* **About this task**
When you reach the line containing "s.showGone.raise kPWR_DC_RANGE (wrap" in the entries below, start writing out each line exactly, and stop after the line containing "s.pwr.budgetDue ≤ s.now then".

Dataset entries
= Beginning of Section =

/-! ### The broker (R344, R351 to R356, R358, R360 to R362, R404) -/

/-- The measurements are shown (R366); the VPP converters start again once the link is back (R341). -/
def State.showMeas (s : State) (m : BrokerMeas) : State :=
  let s := s.showLink m.link
  let s := s.setFields [(PWR_MAINS_FREQ, sat 16 m.freq), (PWR_MAINS_VRMS, sat 16 m.vrms), (PWR_DRAW_HEAD_W, sat 16 m.headW),
    (PWR_DRAW_LOGIC_W, sat 16 m.logicW), (PWR_DRAW_IN_INPUT_W, sat 16 m.inputW), (PWR_STORE_E_J, sat 12 m.storeJ),
    (PWR_STORE_V_VOLT, sat 16 m.storeV)]
  let s := ((s.setFs PWR_DRAW_IN_MOTOR_W m.motorW).setFs PWR_DC_VOLT m.dcV).setFb PWR_DC_REVERSED (decide (m.dcV < 0))
  let s := m.rails.foldl (fun s (r : RailMeas) =>
    if r.quad < 24 then
      s.setFields [(PWR_q_RAIL_VPP_MV r.quad, if s.fb (PWR_q_RAIL_ON r.quad) then sat 16 r.mv else 0), (PWR_q_RAIL_LIMIT r.quad, b2n r.limited),
        (PWR_q_RAIL_P_AVG_W r.quad, sat 16 r.avgW), (PWR_q_RAIL_P_PEAK_W r.quad, max (s.f (PWR_q_RAIL_P_PEAK_W r.quad)) (sat 16 r.stepW))]
    else s) s
  if s.pwr.convStop && 3400 ≤ m.link then
    let s := { s with pwr := { s.pwr with convStop := false } }
    if s.motorsAllowed then s.startRails else s
  else s

/-- The members of the power group heard in the last 100 ms, this engine among them (R358). -/
def State.groupMembers (s : State) : State :=
  let g := s.pwr.group.filter fun e => s.now < e.2 + ms 100 && e.1 != s.eid
  ({ s with pwr := { s.pwr with group := g } }).setF PWR_GROUP_MEMBERS (if s.f PWR_GROUP_GROUP = 0 then 1 else g.length + 1)

/-- P_avail in W (R351, R358). -/
def State.availW (s : State) : Nat :=
  if s.st = EVENING then (if s.fb PWR_DC_QUAL then min s.budget.rtW 1000 else 0)
  else
    let r := ratedW (s.f PWR_MAINS_VRMS)
    if s.f PWR_GROUP_GROUP = 0 then r else min r (s.f PWR_GROUP_LIMIT * 10 / max 1 (s.f PWR_GROUP_MEMBERS))

/-- The limits of R351 (rounded down, log entry 16). -/
def State.setLimits (s : State) : State :=
  let a := s.availW
  let b := s.budget
  let ph := if s.st = EVENING then b.eveHeadW else min b.headCapW (b.headPm * a / 1000)
  ({ s with pwr := { s.pwr with pAvail := a, pLogic := b.logicPm * a / 1000 } }).setFields
    [(PWR_LIMITS_P_AVAIL_W, sat 16 a), (PWR_LIMITS_P_H_W, sat 16 ph), (PWR_MOTOR_P_M_W, sat 16 (min b.motorCapW (b.motorPm * a / 1000)))]

/-- The motor allowance, shared among the axes that are not off by their PWR_W (R352, R391; rounded down, log entry 16). -/
def State.setAllowance (s : State) : State :=
  let heads : Nat := if s.openDocs.isEmpty then s.f PWR_DRAW_HEAD_W else ((List.range 24).map fun q => s.f (PWR_q_PLAN_PLAN_W q)).sum
  let am := min (s.f PWR_MOTOR_P_M_W) (s.pwr.pAvail - s.pwr.pLogic - heads)
  let on := [0, 1, 2, 3].filter fun a => (s.axis a).st != .off
  let sum := max 1 (on.map fun a => (s.axisRec a).pwrW).sum
  [0, 1, 2, 3].foldl (fun s a =>
    let w := (s.axisRec a).pwrW
    s.setF (MOT_a_SHARE_SHARE_W a) (if on.contains a then sat 16 (min w (am * w / sum)) else 0)) (s.setF PWR_MOTOR_ALLOW_W (sat 16 am))

/-- The fire lines an open document has left on its slowest tile, counted to its planned end while its end is open, and its
lines in all (R360). -/
def State.docLines (s : State) (w : Nat) (d : Doc) : Nat × Nat :=
  let total := d.lines * ((s.partTiles w).map fun n => match s.tileRec? n with
    | some r => s.passes r
    | none => 1).foldl max 1
  let d' := if d.jEnd.isSome then d else { d with jEnd := some ((d.lines : Int) - 89) }
  (min total ((s.linesLeft? w d').getD 0), total)

/-- E_need in µJ (R360). -/
def State.needUj (s : State) : Nat :=
  let ls := s.openDocs.map fun e => (e.2, s.docLines e.1 e.2)
  let heads := (ls.map fun e => e.1.energyPj * e.2.1 / (max 1 e.2.2 * 10 ^ 6)).sum
  let most := (ls.map fun e => e.2.1).foldl max 0
  let over_ : Int := s.f PWR_DRAW_LOGIC_W + s.fs PWR_DRAW_IN_MOTOR_W - s.pwr.pAvail
  heads + (max 0 over_).toNat * most * 10 ^ 6 / s.planRate

/-- The reserve checks of a broker step; `was` is the store's energy before it (R360 to R362, R404). -/
def State.reserveChecks (s : State) (was : Nat) : State :=
  let e := if s.pwr.storeStop then 0 else s.f PWR_STORE_E_J
  let dusk := s.f PWR_STORE_DUSK_J
  if s.st = EVENING then
    let s := { s with pwr := { s.pwr with eNeed := s.needUj } }
    if decide (((e : Int) - dusk) * 10 ^ 6 ≤ s.pwr.eNeed) then s.enterDusk 0x0A false else s
  else
    let s := { s with pwr := { s.pwr with eNeed := 0 } }
    if s.st = DUSK && !s.fb PWR_SRC_MAINS_PRESENT && s.f PWR_STORE_E_J ≤ dusk then s.stopDocs
    else if s.st = NOON && s.fb PWR_SRC_MAINS_PRESENT && s.f PWR_STORE_E_J ≤ dusk && dusk < was then s.raise kPWR_RESERVE (s.f PWR_STORE_E_J)
    else s

/-- BROKER_UPDATE: the broker's 1 ms step (R344, R351 to R356, R360 to R362). -/
def execBrokerUpdate (t : Nat) (m : BrokerMeas) (s : State) : Result :=
  let s := s.at t
  .next (if s.pwrOn then
      let was := s.f PWR_STORE_E_J
      let old := s.pwr.pAvail
      let s := (s.showMeas m).groupMembers.setLimits.setAllowance
      let s := if s.pwr.acctSet then s.setAcct (min s.acctCap (s.pwr.acctUj + s.f PWR_LIMITS_P_H_W * 1000)) else s
      let s := (if s.pwr.storeMode ≤ 1 then s.storeIdle else s).updHoldup.reserveChecks was
      if old < s.pwr.pAvail || s.st = EVENING then
        (List.range 16).foldl (fun s w => if (s.win w).holdOver then s.admitDoc w else s) s
      else s
    else s)

/-! ### Rails (R345 to R347) -/

/-- RAIL_LIMIT: a quad rail goes beyond its power limits and limits its current (R346). -/
def execRailLimit (t q : Nat) (s : State) : Result :=
  let s := s.at t
  .next (if q < 24 && s.fb (PWR_q_RAIL_ON q) then (s.setF (PWR_q_RAIL_LIMIT q) 1).raise kPWR_RAIL_LIMIT q else s)

/-- RAIL_UNDERVOLTAGE: a quad rail has been below 80 % of its setpoint for 1 ms (R346). -/
def execRailUndervoltage (t q : Nat) (s : State) : Result :=
  let s := s.at t
  .next (if q < 24 && s.fb (PWR_q_RAIL_ON q) then (s.setF (PWR_q_RAIL_UV q) 1).raise kPWR_RAIL_UV q else s)

/-- RAIL_SHORT: a quad rail that is on has been below 2 V for 100 µs: it is off until the next Dawn, and its four tiles fail
with CAUSE 0x4 (R330, R346). -/
def execRailShort (t q : Nat) (s : State) : Result :=
  let s := s.at t
  .next (if q < 24 && s.fb (PWR_q_RAIL_ON q) then
      let s := (s.setFields [(PWR_q_RAIL_ON q, 0), (PWR_q_RAIL_VPP_MV q, 0), (PWR_q_RAIL_LIMIT q, 0), (PWR_q_RAIL_SHORT q, 1)]).modRail q fun _ => {}
      ((quadTiles q).foldl (fun s n => s.failTile n 4) s).raise kPWR_RAIL_SHORT q
    else s)

/-- RAIL_RAMP_COMPLETE: a quad rail has reached its setpoint, so its tiles' fuses close in turn, or 0 V, so it is off (R327,
R345). -/
def execRailRampComplete (t q : Nat) (s : State) : Result :=
  let s := s.at t
  .next (if q < 24 && (s.rail q).ramping then
      let mv := (s.rail q).target
      if mv = 0 then (s.setFields [(PWR_q_RAIL_ON q, 0), (PWR_q_RAIL_VPP_MV q, 0)]).modRail q fun _ => {}
      else (s.setF (PWR_q_RAIL_VPP_MV q) mv).modRail q fun r => { r with ramping := false, nextSlot := some 0, fuseDue := s.now }
    else s)

/-- LOGIC_OVERDRAW: the logic draws more than 340 W on average over 100 ms (R347). -/
def execLogicOverdraw (t w : Nat) (s : State) : Result :=
  let s := s.at t
  .next (if s.pwrOn then s.raise kPWR_LOGIC_OVER w else s)

/-! ### The store and the DC input (R348, R350, R359, R364) -/

/-- STORE_OVERVOLTAGE: the store is above 94.0 V (R348); the voltage is in 10 mV. -/
def execStoreOvervoltage (t v : Nat) (s : State) : Result :=
  let s := s.at t
  .next (if s.pwrOn then (s.setF PWR_STORE_V_VOLT (sat 16 v)).raise kPWR_STORE_OV v else s)

/-- DC_INPUT_QUALIFIED: the DC input has lain within 40–60 V for 100 ms; while the store carries the link it ramps in (R350,
R359, R364). -/
def execDcInputQualified (t : Nat) (s : State) : Result :=
  let s := s.at t
  .next (if s.pwrOn then
      let s := (s.setFields [(PWR_DC_QUAL, 1), (PWR_DC_REVERSED, 0)]).showGone
      let st := s.f PWR_SRC_STATE
      if st = 1 || st = 2 || st = 3 then s.setDc true else s
    else s)

/-- DC_INPUT_RANGE: the DC input has been below 38 V or above 63 V for 1 ms (R350); the voltage is in 10 mV. -/
def execDcInputRange (t : Nat) (v : Int) (s : State) : Result :=
  let s := s.at t
  .next (if s.pwrOn then
      let s := ((s.setFields [(PWR_DC_QUAL, 0), (PWR_DC_RANGE, 1)]).setFs PWR_DC_VOLT v).setDc false
      s.showGone.raise kPWR_DC_RANGE (wrap 32 v)
    else s)

/-- DC_INPUT_REVERSED: the DC input is reversed, and is not used until it has held correct polarity for 100 ms (R350). -/
def execDcInputReversed (t : Nat) (v : Int) (s : State) : Result :=
  let s := s.at t
  .next (if s.pwrOn then
      let s := ((s.setFields [(PWR_DC_QUAL, 0), (PWR_DC_REVERSED, 1), (PWR_DC_REV_SEEN, 1)]).setFs PWR_DC_VOLT v).setDc false
      s.showGone.raise kPWR_DC_REVERSED (wrap 32 v)
    else s)

/-! ### Power groups (R357, R358) -/

/-- BUDGET_SEND: every 10 ms a member of a power group sends its limit and draws (R357). -/
def execBudgetSend (t : Nat) (s : State) : Result :=
  let s := s.at t
  .next (if s.powered && s.f PWR_GROUP_GROUP != 0 && s.pwr.budgetDue ≤ s.now then
      let draw : Int := s.f PWR_DRAW_HEAD_W + s.f PWR_DRAW_LOGIC_W + s.fs PWR_DRAW_IN_MOTOR_W
      let s := { s with pwr := { s.pwr with budgetDue := s.now + ms 10 } }
      s.sendUrg { type := 0x31, vc := 2, src := 0, bcast := true, len := 16,
                  payload := [s.f PWR_GROUP_GROUP, b2n (s.st == EVENING)] ++ toLe 2 (s.f PWR_GROUP_LIMIT) ++
                    toLe 2 (clamp 0 65535 draw).toNat ++ toLe 2 (s.f PWR_LIMITS_P_AVAIL_W) ++ [0, 0, 0, 0, 0, 0, 0, 0] }
    else s)

/-- BUDGET: a BUDGET packet of the own power group counts towards its members (R357, R358). -/
def execBudget (t port : Nat) (p : RingPkt) (s : State) : Result :=
  let s := s.at t
  .next (if p.type != 0x31 then s
    else s.packetIn port p fun s =>
      if s.f PWR_GROUP_GROUP != 0 && byteAt p.payload 0 = s.f PWR_GROUP_GROUP then
        let s := { s with pwr := { s.pwr with group := insertKey p.src s.now s.pwr.group } }
        if leAt p.payload 2 2 != s.f PWR_GROUP_LIMIT then s.raise kPWR_GROUP_MISMATCH p.src else s
      else s)

end Sys2Proof.Machine
end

= End of Section =

* **Your response**
      s.showGone.raise kPWR_DC_RANGE (wrap 32 v)
    else s)

/-- DC_INPUT_REVERSED: the DC input is reversed, and is not used until it has held correct polarity for 100 ms (R350). -/
def execDcInputReversed (t : Nat) (v : Int) (s : State) : Result :=
  let s := s.at t
  .next (if s.pwrOn then
      let s := ((s.setFields [(PWR_DC_QUAL, 0), (PWR_DC_REVERSED, 1), (PWR_DC_REV_SEEN, 1)]).setFs PWR_DC_VOLT v).setDc false
      s.showGone.raise kPWR_DC_REVERSED (wrap 32 v)
    else s)

/-! ### Power groups (R357, R358) -/

/-- BUDGET_SEND: every 10 ms a member of a power group sends its limit and draws (R357). -/
def execBudgetSend (t : Nat) (s : State) : Result :=
  let s := s.at t
  .next (if s.powered && s.f PWR_GROUP_GROUP != 0 && s.pwr.budgetDue ≤ s.now then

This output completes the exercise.